(Stored data entries)
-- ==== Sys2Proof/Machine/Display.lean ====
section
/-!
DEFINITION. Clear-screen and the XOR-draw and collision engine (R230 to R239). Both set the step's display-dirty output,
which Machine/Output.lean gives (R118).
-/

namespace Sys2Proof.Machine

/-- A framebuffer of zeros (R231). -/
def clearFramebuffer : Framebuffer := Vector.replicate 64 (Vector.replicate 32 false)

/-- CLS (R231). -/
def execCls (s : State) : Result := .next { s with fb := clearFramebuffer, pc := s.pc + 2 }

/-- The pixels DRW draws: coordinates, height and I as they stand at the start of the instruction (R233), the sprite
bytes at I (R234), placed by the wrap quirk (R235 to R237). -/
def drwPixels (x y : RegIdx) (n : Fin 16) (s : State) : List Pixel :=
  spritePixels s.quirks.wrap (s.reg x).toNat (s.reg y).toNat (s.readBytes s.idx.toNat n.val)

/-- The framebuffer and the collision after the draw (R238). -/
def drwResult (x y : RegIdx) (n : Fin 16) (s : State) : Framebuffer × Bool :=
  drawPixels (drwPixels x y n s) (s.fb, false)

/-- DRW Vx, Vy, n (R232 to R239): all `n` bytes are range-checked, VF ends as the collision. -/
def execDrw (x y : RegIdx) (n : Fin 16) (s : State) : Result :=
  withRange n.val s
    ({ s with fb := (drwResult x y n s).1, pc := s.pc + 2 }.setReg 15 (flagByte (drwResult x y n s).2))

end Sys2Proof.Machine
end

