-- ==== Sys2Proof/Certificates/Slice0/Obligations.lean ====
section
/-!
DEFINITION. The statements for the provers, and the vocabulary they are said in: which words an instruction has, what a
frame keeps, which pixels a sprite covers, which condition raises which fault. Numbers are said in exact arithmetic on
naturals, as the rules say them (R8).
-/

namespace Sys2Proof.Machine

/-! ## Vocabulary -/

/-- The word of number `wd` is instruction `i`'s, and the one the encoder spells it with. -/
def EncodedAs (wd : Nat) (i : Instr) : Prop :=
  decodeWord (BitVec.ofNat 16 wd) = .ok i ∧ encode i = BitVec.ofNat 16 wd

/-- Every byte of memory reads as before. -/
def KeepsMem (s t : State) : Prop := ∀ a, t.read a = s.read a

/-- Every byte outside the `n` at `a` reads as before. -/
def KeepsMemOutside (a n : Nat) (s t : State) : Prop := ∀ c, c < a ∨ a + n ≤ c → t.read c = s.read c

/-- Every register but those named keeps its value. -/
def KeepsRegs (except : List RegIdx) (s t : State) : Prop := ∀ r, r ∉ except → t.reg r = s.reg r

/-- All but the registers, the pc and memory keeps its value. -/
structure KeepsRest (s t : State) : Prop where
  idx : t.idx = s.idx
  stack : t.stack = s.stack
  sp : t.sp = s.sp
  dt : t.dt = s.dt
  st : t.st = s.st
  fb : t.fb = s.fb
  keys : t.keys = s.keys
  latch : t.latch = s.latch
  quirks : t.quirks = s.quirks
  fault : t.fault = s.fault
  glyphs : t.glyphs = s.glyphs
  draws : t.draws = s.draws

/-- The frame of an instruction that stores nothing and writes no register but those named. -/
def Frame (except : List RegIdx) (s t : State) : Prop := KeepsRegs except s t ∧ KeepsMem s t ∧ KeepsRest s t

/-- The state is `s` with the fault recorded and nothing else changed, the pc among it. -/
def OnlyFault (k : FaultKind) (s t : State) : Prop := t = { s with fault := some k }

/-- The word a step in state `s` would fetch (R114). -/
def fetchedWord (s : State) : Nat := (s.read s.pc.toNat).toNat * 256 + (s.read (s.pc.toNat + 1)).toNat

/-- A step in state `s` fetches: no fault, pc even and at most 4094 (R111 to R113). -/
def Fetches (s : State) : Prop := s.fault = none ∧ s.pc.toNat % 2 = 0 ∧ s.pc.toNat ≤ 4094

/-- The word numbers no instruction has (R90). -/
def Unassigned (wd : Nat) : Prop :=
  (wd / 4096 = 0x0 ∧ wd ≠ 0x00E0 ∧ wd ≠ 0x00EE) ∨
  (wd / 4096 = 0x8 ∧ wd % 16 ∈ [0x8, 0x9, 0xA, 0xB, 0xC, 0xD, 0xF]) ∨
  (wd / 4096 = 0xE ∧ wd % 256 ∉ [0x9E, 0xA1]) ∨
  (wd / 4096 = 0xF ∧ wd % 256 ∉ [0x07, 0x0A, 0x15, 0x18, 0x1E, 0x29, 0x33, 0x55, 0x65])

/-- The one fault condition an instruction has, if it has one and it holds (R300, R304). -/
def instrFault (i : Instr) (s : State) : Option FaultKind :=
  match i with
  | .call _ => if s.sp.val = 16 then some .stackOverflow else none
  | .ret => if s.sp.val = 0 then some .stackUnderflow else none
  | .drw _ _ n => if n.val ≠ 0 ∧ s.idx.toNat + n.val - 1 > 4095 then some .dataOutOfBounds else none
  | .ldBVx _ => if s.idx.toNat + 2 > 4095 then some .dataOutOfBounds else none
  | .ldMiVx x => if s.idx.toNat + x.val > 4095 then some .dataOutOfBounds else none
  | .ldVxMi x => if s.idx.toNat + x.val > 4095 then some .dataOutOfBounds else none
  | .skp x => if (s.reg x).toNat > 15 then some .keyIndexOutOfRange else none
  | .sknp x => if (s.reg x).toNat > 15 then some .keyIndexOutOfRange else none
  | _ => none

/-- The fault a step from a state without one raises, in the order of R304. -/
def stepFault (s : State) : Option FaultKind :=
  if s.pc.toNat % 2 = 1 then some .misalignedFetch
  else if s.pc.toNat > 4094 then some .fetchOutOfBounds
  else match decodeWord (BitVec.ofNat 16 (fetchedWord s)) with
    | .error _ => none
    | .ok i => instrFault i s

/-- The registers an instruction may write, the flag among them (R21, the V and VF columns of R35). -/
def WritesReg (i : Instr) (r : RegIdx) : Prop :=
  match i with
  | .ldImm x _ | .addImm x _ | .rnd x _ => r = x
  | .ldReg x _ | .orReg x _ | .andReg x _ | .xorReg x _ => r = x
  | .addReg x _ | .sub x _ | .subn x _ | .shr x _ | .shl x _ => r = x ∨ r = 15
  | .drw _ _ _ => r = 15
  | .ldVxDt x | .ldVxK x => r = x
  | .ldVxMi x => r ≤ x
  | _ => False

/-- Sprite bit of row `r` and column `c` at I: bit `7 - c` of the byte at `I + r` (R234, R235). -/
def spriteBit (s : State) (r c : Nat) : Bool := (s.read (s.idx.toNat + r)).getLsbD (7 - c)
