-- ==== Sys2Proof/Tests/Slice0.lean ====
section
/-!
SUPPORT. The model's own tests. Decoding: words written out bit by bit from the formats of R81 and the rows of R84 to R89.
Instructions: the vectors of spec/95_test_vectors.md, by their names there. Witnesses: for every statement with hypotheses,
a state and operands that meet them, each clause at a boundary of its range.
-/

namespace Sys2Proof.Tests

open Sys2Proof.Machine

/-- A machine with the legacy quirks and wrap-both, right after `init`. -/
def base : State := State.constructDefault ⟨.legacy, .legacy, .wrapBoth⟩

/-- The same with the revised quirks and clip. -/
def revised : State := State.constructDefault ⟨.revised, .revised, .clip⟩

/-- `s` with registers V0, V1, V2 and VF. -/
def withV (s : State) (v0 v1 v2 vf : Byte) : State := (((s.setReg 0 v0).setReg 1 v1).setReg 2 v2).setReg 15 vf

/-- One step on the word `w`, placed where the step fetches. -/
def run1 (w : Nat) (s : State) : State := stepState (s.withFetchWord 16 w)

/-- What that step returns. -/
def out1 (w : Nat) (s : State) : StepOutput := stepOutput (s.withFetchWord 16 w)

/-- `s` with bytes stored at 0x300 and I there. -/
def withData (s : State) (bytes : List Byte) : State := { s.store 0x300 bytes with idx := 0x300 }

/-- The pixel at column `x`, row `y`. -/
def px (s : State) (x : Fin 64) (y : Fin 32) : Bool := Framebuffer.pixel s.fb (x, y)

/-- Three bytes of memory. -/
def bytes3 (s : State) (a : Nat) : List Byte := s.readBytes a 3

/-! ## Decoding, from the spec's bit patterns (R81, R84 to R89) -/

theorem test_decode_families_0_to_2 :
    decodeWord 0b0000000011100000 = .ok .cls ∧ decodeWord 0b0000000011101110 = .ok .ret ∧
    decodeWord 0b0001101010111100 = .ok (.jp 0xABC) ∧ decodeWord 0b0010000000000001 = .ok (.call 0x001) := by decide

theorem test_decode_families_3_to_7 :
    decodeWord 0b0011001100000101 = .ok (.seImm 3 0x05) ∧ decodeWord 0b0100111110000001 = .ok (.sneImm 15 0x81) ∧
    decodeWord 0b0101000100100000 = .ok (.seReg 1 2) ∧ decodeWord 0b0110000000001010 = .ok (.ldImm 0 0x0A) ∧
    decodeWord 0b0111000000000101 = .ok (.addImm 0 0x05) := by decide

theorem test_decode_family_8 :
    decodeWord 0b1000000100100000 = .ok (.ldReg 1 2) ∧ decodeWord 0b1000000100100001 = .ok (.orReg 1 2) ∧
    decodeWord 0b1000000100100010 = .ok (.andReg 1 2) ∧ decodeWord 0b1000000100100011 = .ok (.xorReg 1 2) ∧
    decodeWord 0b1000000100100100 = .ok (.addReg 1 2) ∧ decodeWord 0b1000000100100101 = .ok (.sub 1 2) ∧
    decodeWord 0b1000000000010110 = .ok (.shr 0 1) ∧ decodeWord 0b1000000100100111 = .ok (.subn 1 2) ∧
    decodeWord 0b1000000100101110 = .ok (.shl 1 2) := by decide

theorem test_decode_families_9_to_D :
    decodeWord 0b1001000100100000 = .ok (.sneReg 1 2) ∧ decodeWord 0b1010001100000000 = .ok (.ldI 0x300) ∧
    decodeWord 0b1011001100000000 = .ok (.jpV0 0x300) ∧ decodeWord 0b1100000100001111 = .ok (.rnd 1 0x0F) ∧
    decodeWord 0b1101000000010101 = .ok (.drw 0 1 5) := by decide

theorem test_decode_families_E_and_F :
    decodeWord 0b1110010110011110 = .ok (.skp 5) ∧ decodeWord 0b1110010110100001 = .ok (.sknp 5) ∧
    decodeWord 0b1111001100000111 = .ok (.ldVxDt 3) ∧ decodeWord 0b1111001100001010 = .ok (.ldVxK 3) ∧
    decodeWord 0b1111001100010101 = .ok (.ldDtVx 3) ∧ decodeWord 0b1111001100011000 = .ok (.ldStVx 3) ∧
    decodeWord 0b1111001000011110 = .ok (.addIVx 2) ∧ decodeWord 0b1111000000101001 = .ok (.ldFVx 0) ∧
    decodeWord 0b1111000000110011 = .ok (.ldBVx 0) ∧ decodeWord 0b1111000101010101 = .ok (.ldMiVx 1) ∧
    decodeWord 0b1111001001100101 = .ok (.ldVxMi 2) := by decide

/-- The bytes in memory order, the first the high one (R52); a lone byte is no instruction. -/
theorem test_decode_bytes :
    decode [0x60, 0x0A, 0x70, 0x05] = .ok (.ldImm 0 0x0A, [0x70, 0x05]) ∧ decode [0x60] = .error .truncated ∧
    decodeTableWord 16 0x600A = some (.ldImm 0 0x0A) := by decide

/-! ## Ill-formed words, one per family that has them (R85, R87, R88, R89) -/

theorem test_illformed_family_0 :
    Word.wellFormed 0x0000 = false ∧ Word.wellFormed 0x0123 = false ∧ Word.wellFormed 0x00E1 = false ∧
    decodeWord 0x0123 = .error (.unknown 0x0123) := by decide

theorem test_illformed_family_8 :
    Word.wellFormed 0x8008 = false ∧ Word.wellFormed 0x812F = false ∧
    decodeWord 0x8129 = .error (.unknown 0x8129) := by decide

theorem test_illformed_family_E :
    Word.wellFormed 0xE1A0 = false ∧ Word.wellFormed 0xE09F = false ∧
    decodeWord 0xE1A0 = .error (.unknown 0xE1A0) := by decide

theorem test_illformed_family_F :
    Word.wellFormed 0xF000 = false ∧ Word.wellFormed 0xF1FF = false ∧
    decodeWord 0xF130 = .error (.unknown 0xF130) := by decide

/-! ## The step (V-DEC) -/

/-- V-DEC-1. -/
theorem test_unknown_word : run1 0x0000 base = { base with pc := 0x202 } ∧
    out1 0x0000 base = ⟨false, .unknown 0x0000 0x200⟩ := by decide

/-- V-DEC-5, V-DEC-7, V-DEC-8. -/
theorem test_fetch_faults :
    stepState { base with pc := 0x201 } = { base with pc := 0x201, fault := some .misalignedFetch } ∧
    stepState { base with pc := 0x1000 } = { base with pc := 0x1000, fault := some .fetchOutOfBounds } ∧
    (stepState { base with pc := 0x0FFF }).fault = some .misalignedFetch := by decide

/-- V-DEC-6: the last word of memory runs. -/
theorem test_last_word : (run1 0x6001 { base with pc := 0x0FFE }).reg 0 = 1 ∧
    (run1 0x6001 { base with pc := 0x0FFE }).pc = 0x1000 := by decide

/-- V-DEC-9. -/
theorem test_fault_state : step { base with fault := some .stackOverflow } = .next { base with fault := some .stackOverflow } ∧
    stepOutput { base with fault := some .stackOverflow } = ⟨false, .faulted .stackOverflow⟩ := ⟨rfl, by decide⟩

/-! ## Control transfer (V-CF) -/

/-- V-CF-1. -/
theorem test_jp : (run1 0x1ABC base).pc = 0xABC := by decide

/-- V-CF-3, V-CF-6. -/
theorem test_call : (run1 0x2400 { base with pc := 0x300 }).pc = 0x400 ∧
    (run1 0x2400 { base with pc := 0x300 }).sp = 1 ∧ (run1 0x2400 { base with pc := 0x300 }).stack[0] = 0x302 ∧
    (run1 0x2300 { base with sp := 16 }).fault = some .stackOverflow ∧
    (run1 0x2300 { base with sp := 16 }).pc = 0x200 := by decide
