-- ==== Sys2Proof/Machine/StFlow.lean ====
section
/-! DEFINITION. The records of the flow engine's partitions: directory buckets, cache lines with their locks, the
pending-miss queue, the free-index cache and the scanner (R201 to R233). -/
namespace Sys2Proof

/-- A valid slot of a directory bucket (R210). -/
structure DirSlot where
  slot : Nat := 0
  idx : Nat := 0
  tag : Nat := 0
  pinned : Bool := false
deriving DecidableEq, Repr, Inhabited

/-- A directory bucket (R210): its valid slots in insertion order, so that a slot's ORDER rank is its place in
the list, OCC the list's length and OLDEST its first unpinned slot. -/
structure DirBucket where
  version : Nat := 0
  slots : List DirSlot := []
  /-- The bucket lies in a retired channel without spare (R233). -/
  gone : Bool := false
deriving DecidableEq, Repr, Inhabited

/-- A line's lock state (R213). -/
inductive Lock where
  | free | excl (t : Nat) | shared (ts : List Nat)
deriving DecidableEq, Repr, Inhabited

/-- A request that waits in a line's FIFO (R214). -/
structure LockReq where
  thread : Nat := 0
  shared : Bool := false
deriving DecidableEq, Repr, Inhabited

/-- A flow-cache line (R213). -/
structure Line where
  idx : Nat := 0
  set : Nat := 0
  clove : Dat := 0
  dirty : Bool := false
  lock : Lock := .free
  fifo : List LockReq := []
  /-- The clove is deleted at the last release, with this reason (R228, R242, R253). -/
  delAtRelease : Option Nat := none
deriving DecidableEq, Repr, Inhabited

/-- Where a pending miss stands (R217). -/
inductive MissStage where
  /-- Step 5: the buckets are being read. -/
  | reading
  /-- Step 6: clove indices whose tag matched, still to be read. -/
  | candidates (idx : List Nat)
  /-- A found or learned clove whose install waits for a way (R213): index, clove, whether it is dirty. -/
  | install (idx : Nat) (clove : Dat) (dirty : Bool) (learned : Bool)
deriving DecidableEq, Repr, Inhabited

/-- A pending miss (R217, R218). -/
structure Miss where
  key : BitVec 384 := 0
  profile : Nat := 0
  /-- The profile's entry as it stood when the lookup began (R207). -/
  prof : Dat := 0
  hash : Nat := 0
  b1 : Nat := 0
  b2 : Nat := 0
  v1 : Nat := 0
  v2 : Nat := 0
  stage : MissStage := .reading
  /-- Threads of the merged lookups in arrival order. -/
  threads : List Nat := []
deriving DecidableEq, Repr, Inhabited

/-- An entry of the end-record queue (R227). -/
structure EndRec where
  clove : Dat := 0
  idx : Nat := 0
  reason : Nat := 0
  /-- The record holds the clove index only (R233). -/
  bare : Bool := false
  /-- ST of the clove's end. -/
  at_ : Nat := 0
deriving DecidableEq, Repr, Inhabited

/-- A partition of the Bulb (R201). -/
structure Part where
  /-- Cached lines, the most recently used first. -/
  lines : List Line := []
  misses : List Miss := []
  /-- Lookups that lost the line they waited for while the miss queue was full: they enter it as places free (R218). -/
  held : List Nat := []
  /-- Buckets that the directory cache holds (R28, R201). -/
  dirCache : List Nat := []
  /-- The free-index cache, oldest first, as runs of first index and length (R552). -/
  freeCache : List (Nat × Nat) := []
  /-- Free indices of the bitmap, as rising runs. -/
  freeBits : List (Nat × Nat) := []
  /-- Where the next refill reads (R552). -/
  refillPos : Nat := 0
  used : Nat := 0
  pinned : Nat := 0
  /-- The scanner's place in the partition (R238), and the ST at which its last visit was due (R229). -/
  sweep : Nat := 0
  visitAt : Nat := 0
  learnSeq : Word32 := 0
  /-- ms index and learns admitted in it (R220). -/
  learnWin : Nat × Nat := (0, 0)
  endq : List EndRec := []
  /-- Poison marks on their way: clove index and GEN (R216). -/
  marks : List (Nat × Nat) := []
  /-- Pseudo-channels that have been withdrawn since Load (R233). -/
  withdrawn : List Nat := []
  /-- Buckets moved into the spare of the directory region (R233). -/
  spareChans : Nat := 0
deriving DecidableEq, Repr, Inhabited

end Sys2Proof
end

EXERCISE REQUIREMENTS: Please write out only the lines from the one containing "it (R220). -/" to the end of the records above, exactly, both ends included.

RESPONSE:
  /-- ms index and learns admitted in it (R220). -/
  learnWin : Nat × Nat := (0, 0)
  endq : List EndRec := []
  /-- Poison marks on their way: clove index and GEN (R216). -/
  marks : List (Nat × Nat) := []
  /-- Pseudo-channels that have been withdrawn since Load (R233). -/
  withdrawn : List Nat := []
  /-- Buckets moved into the spare of the directory region (R233). -/
  spareChans : Nat := 0
deriving DecidableEq, Repr, Inhabited

end Sys2Proof
end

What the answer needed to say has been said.